Posted by Carr at March 27, 2016 - 6:07 AM

set xml=server.CreateObject("MicroSoft.XMLDom")
xml.async="false"
xml.loadxml(Http.responseTEXT)


Don't know how to play.?

Posted by Carr at April 05, 2016 - 6:28 AM

Can only tell you that, this idea is not too realistic, I want to ask you, if you can analyze into the tree, how do you determine the different. Different webpage contents of his, how do you know what is his body? HTML tags can be placed in what is, is not necessarily the text can be placed

Posted by Tony at April 12, 2016 - 6:36 AM

Your demand is too high, not reality

Posted by Abelard at April 14, 2016 - 7:31 AM

Thanks for the reply personally.

I think, should have certain feasibility. There are at least 3 preliminary research to see the realization of the idea. In fact, their algorithms are more mature, such as search engines, crawler or some lovers development. Are not required to set up collection rules, the crawler can automatically complete the data cleaning.

Common is the analysis of the DOM tree, text density algorithm and link density algorithm, a node under the high density of text, text word count is greater than the 100 threshold, the node according to the text and link density, there will be a weight, his brother weight + together, the father node weight.

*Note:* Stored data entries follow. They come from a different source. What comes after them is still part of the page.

/-- The memory's pins, bit by bit. -/
theorem State.OnlyMemoryWired.memoryPins_eq (h : s.OnlyMemoryWired) :
    s.net.memoryPins = (List.finRange 8).map s.net.memoryPin := by
  refine List.ext_getElem (by simp [h.eight]) fun k hk hk' => ?_
  simp [Net.memoryPin, hk]

theorem State.OnlyMemoryWired.memoryPin_mem (h : s.OnlyMemoryWired) (i : Fin 8) : s.net.memoryPin i ∈ s.net.memoryPins := by
  rw [h.memoryPins_eq]
  exact List.mem_map.mpr ⟨i, List.mem_finRange i, rfl⟩

theorem State.OnlyMemoryWired.memoryPin_inj (h : s.OnlyMemoryWired) : s.net.memoryPin i = s.net.memoryPin j ↔ i = j := by
  refine ⟨fun e => ?_, fun e => e ▸ rfl⟩
  have hnd := h.distinct
  rw [h.memoryPins_eq] at hnd
  exact List.inj_on_of_nodup_map hnd (List.mem_finRange i) (List.mem_finRange j) e

/-- The memory's pins are not the CPU's. -/
theorem State.OnlyMemoryWired.exists_ext (h : s.OnlyMemoryWired) (i : Fin 8) : ∃ k, s.net.memoryPin i = .ext k := by
  have ho := h.owned _ (h.memoryPin_mem i)
  cases e : s.net.memoryPin i with
  | ext k => exact ⟨k, rfl⟩
  | _ => rw [e] at ho; cases ho

/-- Each link joins a data pin to the memory's pin of its bit. -/
theorem State.OnlyMemoryWired.mem_links (h : s.OnlyMemoryWired) {l : Link} :
    l ∈ s.net.links ↔ ∃ i, l = { p := .data i, q := s.net.memoryPin i, origin := .direct } := by
  rw [h.links, h.memoryPins_eq, dataLinks, List.zipWith_map, List.zipWith_self, List.mem_map]
  simp [eq_comm]

theorem State.OnlyMemoryWired.memoryPin_ne (h : s.OnlyMemoryWired) {p : PinId} (hp : ∀ k, p ≠ .ext k) : s.net.memoryPin i ≠ p := by
  obtain ⟨k, hk⟩ := h.exists_ext i
  exact fun e => hp k (e ▸ hk)

theorem State.OnlyMemoryWired.joins_or_avoids (h : s.OnlyMemoryWired) (i : Fin 8) {l : Link} (hl : l ∈ s.net.links) :
    l.joins (.data i) (s.net.memoryPin i) = true ∨
      l.p ∉ [.data i, s.net.memoryPin i] ∧ l.q ∉ [.data i, s.net.memoryPin i] := by
  obtain ⟨j, rfl⟩ := h.mem_links.mp hl
  by_cases hij : j = i
  · exact .inl (Link.joins_iff.mpr (.inl (by simp [hij])))
  · have hd : s.net.memoryPin j ≠ .data i := h.memoryPin_ne nofun
    have hd' : s.net.memoryPin i ≠ .data j := h.memoryPin_ne nofun
    exact .inr (by simp [hij, h.memoryPin_inj, hd, hd'.symm])

/-- The net of a data pin: itself and the memory's pin of its bit. -/
theorem State.OnlyMemoryWired.netOf_data (h : s.OnlyMemoryWired) (i : Fin 8) :
    netOf s.net.links (.data i) = [.data i, s.net.memoryPin i] :=
  netOf_eq_pair (h.memoryPin_ne (p := .data i) nofun).symm (fun _ hl => h.joins_or_avoids i hl)
    ⟨_, h.mem_links.mpr ⟨i, rfl⟩, Link.joins_iff.mpr (.inl ⟨rfl, rfl⟩)⟩

theorem State.OnlyMemoryWired.netOf_memoryPin (h : s.OnlyMemoryWired) (i : Fin 8) :
    netOf s.net.links (s.net.memoryPin i) = [s.net.memoryPin i, .data i] := by
  refine netOf_eq_pair (h.memoryPin_ne nofun) (fun l hl => ?_)
    ⟨_, h.mem_links.mpr ⟨i, rfl⟩, Link.joins_iff.mpr (.inr ⟨rfl, rfl⟩)⟩
  have := h.joins_or_avoids i hl
  simp only [Link.joins_iff, List.mem_pair] at this ⊢
  tauto

/-- A pin of the CPU's that is not a data pin is alone on its net. -/
theorem State.OnlyMemoryWired.netOf_alone (h : s.OnlyMemoryWired) {p : PinId} (hp : ∀ k, p ≠ .ext k) (hd : ∀ i, p ≠ .data i) :
    netOf s.net.links p = [p] := by
  refine netOf_eq_self fun l hl => ?_
  obtain ⟨i, rfl⟩ := h.mem_links.mp hl
  exact iff_of_false (hd i).symm (h.memoryPin_ne hp)

/-! ### The pins that lead -/

/-- A pin alone on its net leads it when it is OUTPUT. -/
theorem Net.Leads.of_alone {p : PinId} (hn : netOf n.links p = [p]) (ho : n.directionOf p = some .output) : n.Leads p := by
  have hf : n.followers p = [] := by simp [Net.followers, hn]
  exact ⟨ho, by simp [hf], by simp [hf]⟩

theorem Net.Coherent.of_alone {p : PinId} (hn : netOf n.links p = [p]) : n.Coherent p := by
  intro x hx
  rw [hn, List.mem_singleton] at hx
  rw [hx]

/-- So does one of two pins on a net when the other is INPUT and has no sink. -/
theorem Net.Leads.of_pair {p q : PinId} (hn : netOf n.links p = [p, q]) (ho : n.directionOf p = some .output)
    (hi : n.directionOf q = some .input) (hs : n.sinkOf q = none) : n.Leads p := by
  have hq : q ≠ p := fun e => by simp [e, ho] at hi
  have hf : n.followers p = [q] := by simp [Net.followers, hn, hq]
  exact ⟨ho, by simp [hf], by simp [hf, hi, hs]⟩

/-- The data pins lead while the memory listens. -/
theorem State.OnlyMemoryWired.leads_data (h : s.OnlyMemoryWired) (ho : s.net.cpu.dataDir = allPins .output)
    (hi : s.net.directionOf (s.net.memoryPin i) = some .input) : s.net.Leads (.data i) :=
  .of_pair (h.netOf_data i) (by simp [Net.directionOf, ho, allPins]) hi (h.noMemorySink _ (h.memoryPin_mem i))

The parent node weight high is most likely the text area, the area can be determined approximately, the nodes in the same parent nodes, and then determine the next parent node's brother, generally lock body. Combined with some boundary threshold to remove the text SCRIPT advertising these. What combined with neural network algorithm (they say), let the program can automatically adjust the threshold of some boundary, the webpage text content, even a comment below the text are filtered out. If weight threshold of 2 or more areas have reached a certain value, a plurality of regions are Suan Zhengwen.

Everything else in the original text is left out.